College Beat: Managing Transitions

By Maria Luis
B.A. Economics Major
University of California, Merced

My college experience has been an ongoing discovery of who I am and what I can become. Each year has presented itself with different obstacles and learning experiences that taught me independence, management, and communication as well as resourcefulness. As a first-generation Latina student, my college experience has been colored by a unique perspective that comes with its own challenges. Not having a background where my parents can provide me with the resources, financial help, or even advice is difficult. Knowing that I lacked these resources, I sought them out for myself because I knew they would be instrumental in bettering my future.

Attending college has always been a dream of mine because it would not only provide me with an education but would be a real growing period in my life.

Going into college, I was anxious for my first year at the University of California, Merced. I was worried that I wouldn’t find my place or be academically prepared. Mostly, I was afraid that I wasn’t ready to be on my own and away from my family. Transitioning from being dependent on my parent’s support to becoming an adult was an adjustment much more difficult than I had envisioned. Eventually, that sinking sadness I felt when my parents dropped me off, gave me a tight hug, and drove off- faded away. That’s when I started to learn independence.
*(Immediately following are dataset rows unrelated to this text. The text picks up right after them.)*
/-- Bytes of a context's pages at tier 1, and of the summaries that stay there. -/
def State.pagesInDdr (s : State) (ctx : Nat) : Nat :=
  s.maps.foldl (fun n p =>
    if enKind p.2 = 1 ∧ enCtx p.2 = ctx then
      (s.storageOf (p.1 / 65536) p.2).foldl (fun n x => match x with
        | .bytes a k => if a < 2 ^ 43 then n + k else n
        | .object _ => n) n
    else n) 0

/-- Devices over which a sequence of `last` positions is spread (R213): the group that its model's program names where the
pages would take more than the context's share of this device's DDR, and this device alone otherwise. -/
def State.seqParts (s : State) (ctx last group : Nat) : Nat :=
  let p := s.pageCfg 0 ctx
  let bytes := (List.range (s.pageCount ctx last)).foldl (fun n o => n + p.bytes (pageClass p.top o)) 0
  if 2 ≤ group ∧ s.ddrShare ctx < bytes then group else 1

/-- Strokes by which firmware issues a prefetch from a tier ahead of its use (Table 07.15); where no bandwidth is set the bytes
count for nothing (log 191). -/
def State.prefetchLead (s : State) (tier bytes : Nat) : Nat :=
  let lat := s.get (Base.tier 0) Reg.leadLat (tier - 2)
  let bw := s.get (Base.tier 0) Reg.leadBw (tier - 2)
  let p := max 1 (s.get Base.device Reg.strokeUs)
  (if bw = 0 then ceilDiv lat p else ceilDiv (lat * bw + bytes) (bw * p)) + 2

/-- Free all of a sequence's entries. -/
def State.pagesFree (s : State) (handle : Nat) : State :=
  let ps := s.pagesOf handle
  let s := ps.foldl (fun s p => (s.releaseLater p.1 p.2.2).setMapAt p.1 p.2.1 (0, 0)) s
  let s := { s with redone := s.redone.filter fun x => x.1 != handle }
  (ps.map (·.1)).eraseDups.foldl State.mapShow s

end Sys2Proof.Machine
end

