/-- A flit arrives on a link in service. -/
def State.flitReceive (s : State) (l : Nat) (f : Flit) (fecOk : Bool) : State :=
  if s.get (Base.peerLink l) Reg.linkState ≠ 2 then s
  else if !flitGood f fecOk then s.flitDiscard l
  else if bits f.h0 38 37 = 0 then s.takeHeader l f
  else
    let k := s.link l
    if bits f.h0 63 52 ≠ k.expect then s.flitDiscard l
    else
      let s := s.setLink l { k with expect := (k.expect + 1) % 4096, nakOpen := false }
      if bits f.h0 38 37 = 1 then (s.takeHeader l f).takeData l f
      else
        let rs := (nakPairs f.payload).filter fun r => !(r.1 == 0 && r.2 == 0)
        (rs.foldl (fun s r => s.nakRecord l r.1 r.2) s).takeHeader l f

def execFlitReceive (link : LinkNo) (flit : Flit) (fecOk : Bool) (s : State) : Host.Outcome State Fault Refusal :=
  .next (s.flitReceive link.val flit fecOk)

/-! Fault injection (R298, R301) -/

/-- The fields of FI_CFG. -/
def fiMask : Word := 0xFFFFFE00FFFFFFFF

/-- A write of FI_CFG: the host's only where the image permits injection; a reserved value is refused. -/
def State.fiWrite (s : State) (l : Nat) (v : Word) (host : Bool) : State :=
  if (host && s.get Base.device Reg.fiAllow != 1) || (bit v 62 && (bits v 50 46 != 0 || bits v 45 41 != 0))
  then s.reply Status.denied
  else (s.setReg (Base.linkFault (l / 12) + l % 12 * 0x10) (v &&& fiMask)).reply Status.ok

def execFiCfgWrite (link : LinkNo) (value : Word) (host : Bool) (s : State) : Host.Outcome State Fault Refusal :=
  .next (if s.pdUp (link.val / 12) then s.fiWrite link.val value host else s)

/-- The frame boundary puts FI_CFG in force: a change starts its generators anew. -/
def State.fiApply (s : State) : State :=
  (List.range 24).foldl (fun s l =>
    let w := s.reg (Base.linkFault (l / 12) + l % 12 * 0x10)
    let k := s.link l
    if w = k.inForce then s
    else
      let seed (i : Nat) : W32 := let x := BitVec.ofNat 32 (bits w 31 0 ^^^ i); if x = 0 then 1 else x
      (s.setLink l { k with inForce := w, gens := [seed 0, seed 1, seed 2, seed 3] }).put (Base.peerLink l) Reg.injecting
        (bits w 63 63)) s

end Sys2Proof.Machine
end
Maria (top right) celebrates 18th birthday with family and boyfriend (top center) on Nov. 21, 2016.

I was fortunate that UC Merced had a very welcoming environment. UCM had plenty of resources, clubs, and jobs for me to explore. I then felt that in order to develop as a person and be more financially independent, it was imperative for me to get a job. Within a month into college, I was hired to become a Resident Assistant. At the time I didn’t realize how challenging it would be, but it was an experience I don’t regret. Through my job, I made many connections with peers, learned how to manage my time between work and classes, and developed professionally.

Most of the self-doubt I had during my freshman year eventually turned into confidence and I felt ready to begin my second year of college. As a second-year student, I was rehired as a Resident Assistant, continued to take a full course load, and managed to balance my long-distance relationship. Things were going well until I received a notice from the financial aid office; my financial aid was reduced for the coming semester. It was difficult to allocate money for tuition, especially because I come from a low-income family that can’t afford college expenses. Although I was extremely stressed, I decided to take a positive outlook and used it as an opportunity to be resourceful and efficient. I became frugal with my finances and started delivering food as an extra source of income. I overcame my financial struggle and was still able to enjoy my time as a sophomore.

I’m currently in my third year at UC Merced, and while I haven’t finished the year, I’ve already learned a few valuable lessons. I moved off-campus, which is within itself is an experience in comparison to the dorms. I was also hired as a student assistant for the Office of the Registrar and a student intern for the Office of Equity, Diversity, and Inclusion on campus.

Throughout my college career, I have remained academically successful while keeping up with my job. I have been able to maintain a social life and make life-long friendships with people I’ve met along the way. I’ve also surpassed financial struggles and kept my relationship intact through the ups and downs. I still have another year to go, and within that year I hope to continue to seek opportunities, study abroad, and prepare myself for life after college. Each part of my journey has been memorable and has helped me to develop into the mature, intellectual, professional, and independent Latina that I am today.